-- ==== Sys2Proof/Machine/Caches.lean ====
section
/-! DEFINITION. Terp registers, harvest, shoot-down and PLB instructions, and the events of the translation buffers,
the PLBs, the caches and the host's accesses (15 R193, R198, R204 to R215, R226 to R231). -/

namespace Sys2Proof.Machine

/-! ### TERP and UNTERP (15 R227, R228) -/

/-- TERP at its register file: the status, and the register set. -/
def State.terpSet (s : State) (f : Flight) (base len : Nat) : Nat × State :=
  let d := s.dieAt f.party.die
  let held := ((List.range 8).filter (fun i => (vget d.terps i none).any (fun t => t.dom == f.dom))).length
  if decide (4 ≤ held) && !f.sup then (0xFFFFFFFFFFFFFFFE, s)
  else
    match (List.range 8).find? (fun i => (vget d.terps i none).isNone) with
    | none => (0xFFFFFFFFFFFFFFFF, s)
    | some i => (i, s.setDie f.party.die { d with terps := vset d.terps i (some ⟨base, len, f.dom, 0, 0⟩) })

/-- TERP. -/
def effTerp (d a b : Reg) (s : State) : Eff := do
  let (x, y, s) ← s.read2 a b
  if bits x.toNat 63 56 != 0 || x.toNat % 256 != 0 then operandTrap x
  if y.toNat % 256 != 0 || decide (y.toNat < 256) || decide (2 ^ 36 < y.toNat) then operandTrap y
  let s ← s.checkGlobal x.toNat y.toNat needR
  s.checkWeir x.toNat (.va x.toNat) y.toNat false
  s.checkAsync d
  pure ((s.emptyG d).launchFlight (.status (.terp x.toNat y.toNat) d.val) [] .rlx .die)

def execTerp (d a b : Reg) (s : State) : Host.Outcome State Fault Refusal := run (effTerp d a b) s

/-- UNTERP on register i: the counts, and the register kept with counts 0 or freed. The counts of a register that is
not set are no value the manual states (DESIGN CHOICE: log 21). -/
def State.unterp (s : State) (i : Nat) (keep : Bool) (d : Reg) : State :=
  let die := s.cur.die
  let x := s.dieAt die
  let r := vget x.terps i none
  let ok := r.any (fun t => t.dom == s.src.dom) || (s.src.sup && r.isSome)
  if !ok && !s.src.sup then s.writeG d (w64 0xFFFFFFFFFFFFFFFF)
  else
    match r with
    | none =>
      let (v, s) := s.fresh
      s.writeG d v
    | some t =>
      let s : State := s.setDie die
        (if keep then { x with terps := vset x.terps i (some { t with hits := 0, missed := 0 }) } else x.freeTerp i)
      s.writeG d (w64 (t.missed * 2 ^ 32 + t.hits))

/-- UNTERP. -/
def effUnterp (d a : Reg) (s : State) : Eff := do
  s.checkPoison [a]
  let (x, s) ← s.readG a
  if bits x.toNat 63 4 != 0 then operandTrap x
  s.checkDest d
  pure (s.unterp (x.toNat % 8) (wbit x 3) d)

def execUnterp (d a : Reg) (s : State) : Host.Outcome State Fault Refusal := run (effUnterp d a) s

/-! ### HARVEST, TLBSD, PLBINV (15 R229 to R231) -/

/-- Whether a translation buffer entry overlaps a range; length 0 stands for every address. -/
def TlbEntry.inRange (e : TlbEntry) (a n : Nat) : Bool := n == 0 || overlap e.vpage e.size a n

/-- Writes the gathered state of the entries that satisfy a test, and keeps them clean or removes them (15 R204). -/
def State.harvestTlb (s : State) (f : TlbEntry → Bool) (drop : Bool) : State :=
  s.clusters.foldl (fun s e =>
    let c := s.clusterAt e.1
    let hit := c.tlb.filter f
    if hit.isEmpty then s
    else
      let s : State := hit.foldl (fun s x => s.writeAD x) s
      s.setClusterAt e.1
        { c with tlb := if drop then c.tlb.filter (fun x => !f x) else c.tlb.map (fun x => if f x then x.clean else x) })
    s

/-- The operands of HARVEST and TLBSD: multiples of 65,536. -/
def rangeOperands (a b : Reg) (s : State) : Except Stop (Nat × Nat × State) := do
  s.needSup
  let (x, y, s) ← s.read2 a b
  if x.toNat % 65536 != 0 then operandTrap x
  if y.toNat % 65536 != 0 then operandTrap y
  pure (x.toNat, y.toNat, s)

/-- HARVEST parks until its writes are performed. -/
def effHarvest (a b : Reg) (s : State) : Eff := do
  let (x, y, s) ← rangeOperands a b s
  .error (.parkAfter (.sys (.harvest x y)) s)

def execHarvest (a b : Reg) (s : State) : Host.Outcome State Fault Refusal := run (effHarvest a b) s

/-- TLBSD parks until the shoot-down is complete. -/
def effTlbsd (a b : Reg) (s : State) : Eff := do
  let (x, y, s) ← rangeOperands a b s
  .error (.parkAfter (.sys (.tlbsd x y)) s)

def execTlbsd (a b : Reg) (s : State) : Host.Outcome State Fault Refusal := run (effTlbsd a b) s

/-- PLBINV parks until every PLB has discarded its entries. -/
def effPlbinv (a : Reg) (s : State) : Eff := do
  s.needSup
  s.checkPoison [a]
  let (x, s) ← s.readG a
  if bits x.toNat 63 8 != 0 then operandTrap x
  .error (.parkAfter (.sys (.plbinv (wbit x 7) (x.toNat % 128))) s)

def execPlbinv (a : Reg) (s : State) : Host.Outcome State Fault Refusal := run (effPlbinv a) s

/-- The system operation that a slot waits for. -/
def State.sysWait (s : State) (p : Party) : Option (Thread × SysOp) :=
  match s.thread? p with
  | none => none
  | some t =>
    match t.park with
    | some ⟨.sys op, true, _, _⟩ => some (t, op)
    | _ => none

/-- HARVEST_COMPLETE. -/
def State.harvestComplete (s : State) (p : Party) : State :=
  match s.sysWait p with
  | some (_, .harvest a n) => (s.harvestTlb (fun e => e.inRange a n) false).endWait p
  | _ => s

def execHarvestComplete (p : Party) (s : State) : Host.Outcome State Fault Refusal :=
  event (fun s => s.harvestComplete p) s

/-- Whether no access still to be performed relies on an L1 line of a range (15 R230, step 4). -/
def State.noneInFlight (s : State) (a n : Nat) : Bool :=
  s.flights.all (fun f => f.parts.all (fun x =>
    !(x.open_ && x.hit.isSome &&
      (match x.loc with
        | .va v => n == 0 || overlap v x.size a n
        | _ => false))))

/-- TLBSD_COMPLETE: its five steps, once the earlier stores of the thread are performed. -/
def State.tlbsdComplete (s : State) (p : Party) : State :=
  match s.sysWait p with
  | some (t, .tlbsd a n) =>
    if s.acked t.ctx && s.noneInFlight a n then
      let s : State := { s with
        cores := s.cores.map (fun e =>
          (e.1, { e.2 with l1 := e.2.l1.filter (fun l => !(n == 0 || overlap (l.line * 64) 64 a n)) })) }
      (s.harvestTlb (fun e => e.inRange a n) true).endWait p
    else s
  | _ => s

def execTlbsdComplete (p : Party) (s : State) : Host.Outcome State Fault Refusal :=
  event (fun s => s.tlbsdComplete p) s

/-- PLBINV_COMPLETE. -/
def State.plbinvComplete (s : State) (p : Party) : State :=
  match s.sysWait p with
  | some (t, .plbinv all dom) =>
    if s.acked t.ctx then
      let s : State := { s with
        cores := s.cores.map (fun e => (e.1, { e.2 with plb := e.2.plb.filter (fun x => !(all || x.dom == dom)) })) }
      s.endWait p
    else s
  | _ => s

def execPlbinvComplete (p : Party) (s : State) : Host.Outcome State Fault Refusal :=
  event (fun s => s.plbinvComplete p) s

/-! ### Events of the PLBs and the translation buffers -/

/-- PLB_FILL: the region of the address that a parked slot waits for enters its core's PLB (15 R193). -/
def State.plbFill (s : State) (p : Party) (addr : Nat) : State :=
  match s.thread? p with
  | none => s
  | some t =>
    match t.park with
    | some ⟨.plb a, _, _, _⟩ =>
      if a != addr then s
      else
        match s.searchRegion t.dom a with
        | .ok e => s.setCore p ((s.core p).plbUse e)
        | .error _ => s
    | _ => s

def execPlbFill (p : Party) (addr : Nat) (s : State) : Host.Outcome State Fault Refusal :=
  event (fun s => s.plbFill p addr) s

/-- Whether an access in flight of a cluster needs the translation of an address in a revision. -/
def State.needsWalk (s : State) (ck addr rev : Nat) : Bool :=
  s.flights.any (fun f => Party.clusterKey f.party == ck && f.rev == rev &&
    f.parts.any (fun x => x.open_ && x.hit.isNone && x.loc == .va addr))

/-- TRANSLATION_WALK: a walk that an access in flight needs ends, and its entry is installed (15 R198). -/
def State.translationWalk (s : State) (ck addr rev : Nat) : State :=
  if !s.needsWalk ck addr rev || ((s.clusterAt ck).tlbFind addr rev).isSome then s
  else
    match s.walk addr with
    | .ok l => s.installTlb ck rev l
    | .error _ => s

def execTranslationWalk (die cluster addr rev : Nat) (s : State) : Host.Outcome State Fault Refusal :=
  event (fun s => s.translationWalk (die * 32 + cluster) addr rev) s

/-- AD_WRITEBACK_TIMEOUT: state gathered for 4,194,304 cycles is written (15 R204). -/
def State.adTimeout (s : State) (ck : Nat) : State :=
  let c := s.clusterAt ck
  let due (e : TlbEntry) : Bool := e.since.any (fun t => decide (t + 4194304 ≤ s.clock (ck / 32)))
  let hit := c.tlb.filter due
  if hit.isEmpty then s
  else
    let s : State := hit.foldl (fun s x => s.writeAD x) s
    s.setClusterAt ck { c with tlb := c.tlb.map (fun x => if due x then x.clean else x) }

def execAdWritebackTimeout (die cluster : Nat) (s : State) : Host.Outcome State Fault Refusal :=
  event (fun s => s.adTimeout (die * 32 + cluster)) s

/-! ### Evictions (15 R207, R208, R215) -/

/-- Marks granules of a line, written through a virtual line, as poisoned in a view; as a write does, it leaves the
children forked from the view what they had (21 R293, R308). -/
def State.poisonView (s : State) (r pl : Nat) (gs : List Nat) (line : Nat) : State :=
  let old := s.lineIn r pl
  let s : State := if s.revs.isEmpty then s else s.keepAncestors r pl old
  match (if r = 0 then none else tget s.revs r) with
  | none => { s with memPoison := s.memPoison ++ (gs.map (· + pl * 4)).filter (fun g => !s.memPoison.contains g) }
  | some x =>
    let poison := gs.foldl (fun m i => Nat.lor m (2 ^ i)) old.poison
    { s with revs := tset s.revs r { x with view := tset x.view pl { old with poison := poison, line := line } } }

/-- L1_EVICTION: a line leaves an L1. Its dirty words return; granules with an uncorrectable error are written as
poisoned and reported to the last writer's domain (15 R215). -/
def State.l1Evict (s : State) (die core line : Nat) (bad : List Nat) : State :=
  let k := die * 256 + core
  let c := s.coreAt k
  let out := c.l1.filter (fun l => l.line == line)
  let s : State := if out.isEmpty then s else s.setCoreAt k { c with l1 := c.l1.filter (fun l => l.line != line) }
  let gs := (bad.map (· % 4)).eraseDups
  out.foldl (fun s l =>
    if l.dirty == 0 || gs.isEmpty then s
    else
      let s : State := s.poisonView (s.lineView l) l.pa gs l.line
      gs.foldl (fun s g => s.postMemError l.writer 0x14 none (some (l.pa * 64 + g * 16))) s) s

def execL1Eviction (die core line : Nat) (bad : List Nat) (s : State) : Host.Outcome State Fault Refusal :=
  event (fun s => s.l1Evict die core line bad) s

/-- L2_EVICTION: where a set has no invalid line, its victim leaves the slice (15 R208). -/
def State.l2Evict (s : State) (pa : Nat) (bad : List Nat) : State :=
  match homeDie pa with
  | none => s
  | some h =>
    let d := s.dieAt h
    let pl := pa / 256
    match tget d.l2 pl with
    | none => s
    | some l =>
      let ls := d.l2.filter (fun e => s.l2SetOf e.1 == s.l2SetOf pl)
      if decide (ls.length < 16) || l2Victim ls != some pl then s
      else
        let s : State := s.setDie h { d with l2 := terase d.l2 pl }
        let gs := (bad.map (· % 16)).eraseDups
        if !l.dirty then s
        else
          gs.foldl (fun s g =>
            (s.poisonPa (pl * 256 + g * 16) 16).postMemError l.writer 0x14 none (some (pl * 256 + g * 16))) s

def execL2Eviction (pa : Nat) (bad : List Nat) (s : State) : Host.Outcome State Fault Refusal :=
  event (fun s => s.l2Evict pa bad) s

/-! ### Accesses of the host and of peers (15 R210) -/

/-- HOST_WRITE: performed at the home slice after the invalidations of R209. -/
def State.hostWrite (s : State) (pa : Nat) (data : List Byte) : State :=
  let n := data.length
  if n == 0 || !s.present pa || !s.present (pa + n - 1) then s
  else
    let v := data.foldr (fun b acc => b.toNat + 256 * acc) 0
    (linePieces pa n).foldl (fun s p =>
      let a := pa + p.1
      let s : State := s.invalidateOthers none (a / 64) 0 false
      s.writeView 0 a p.2 (v / 2 ^ (8 * p.1) % 2 ^ (8 * p.2)) 0) s

def execHostWrite (pa : Nat) (data : List Byte) (s : State) : Host.Outcome State Fault Refusal :=
  event (fun s => s.hostWrite pa data) s

/-- HOST_READ: owned L1 copies are recalled; what is read leaves the device. -/
def State.hostRead (s : State) (pa size : Nat) : State :=
  if size == 0 || !s.present pa then s
  else (linePieces pa size).foldl (fun s p => s.recallShared (12 * 256) ((pa + p.1) / 64) 0 false) s

def execHostRead (pa size : Nat) (s : State) : Host.Outcome State Fault Refusal :=
  event (fun s => s.hostRead pa size) s

end Sys2Proof.Machine
end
* * *
Repeat exactly the lines above, starting with the first line of the records and finishing with the line holding "namespace Sys2Proof.Machine". Add no other line.

*Written answer*.
-- ==== Sys2Proof/Machine/Caches.lean ====
section
/-! DEFINITION. Terp registers, harvest, shoot-down and PLB instructions, and the events of the translation buffers,
the PLBs, the caches and the host's accesses (15 R193, R198, R204 to R215, R226 to R231). -/

namespace Sys2Proof.Machine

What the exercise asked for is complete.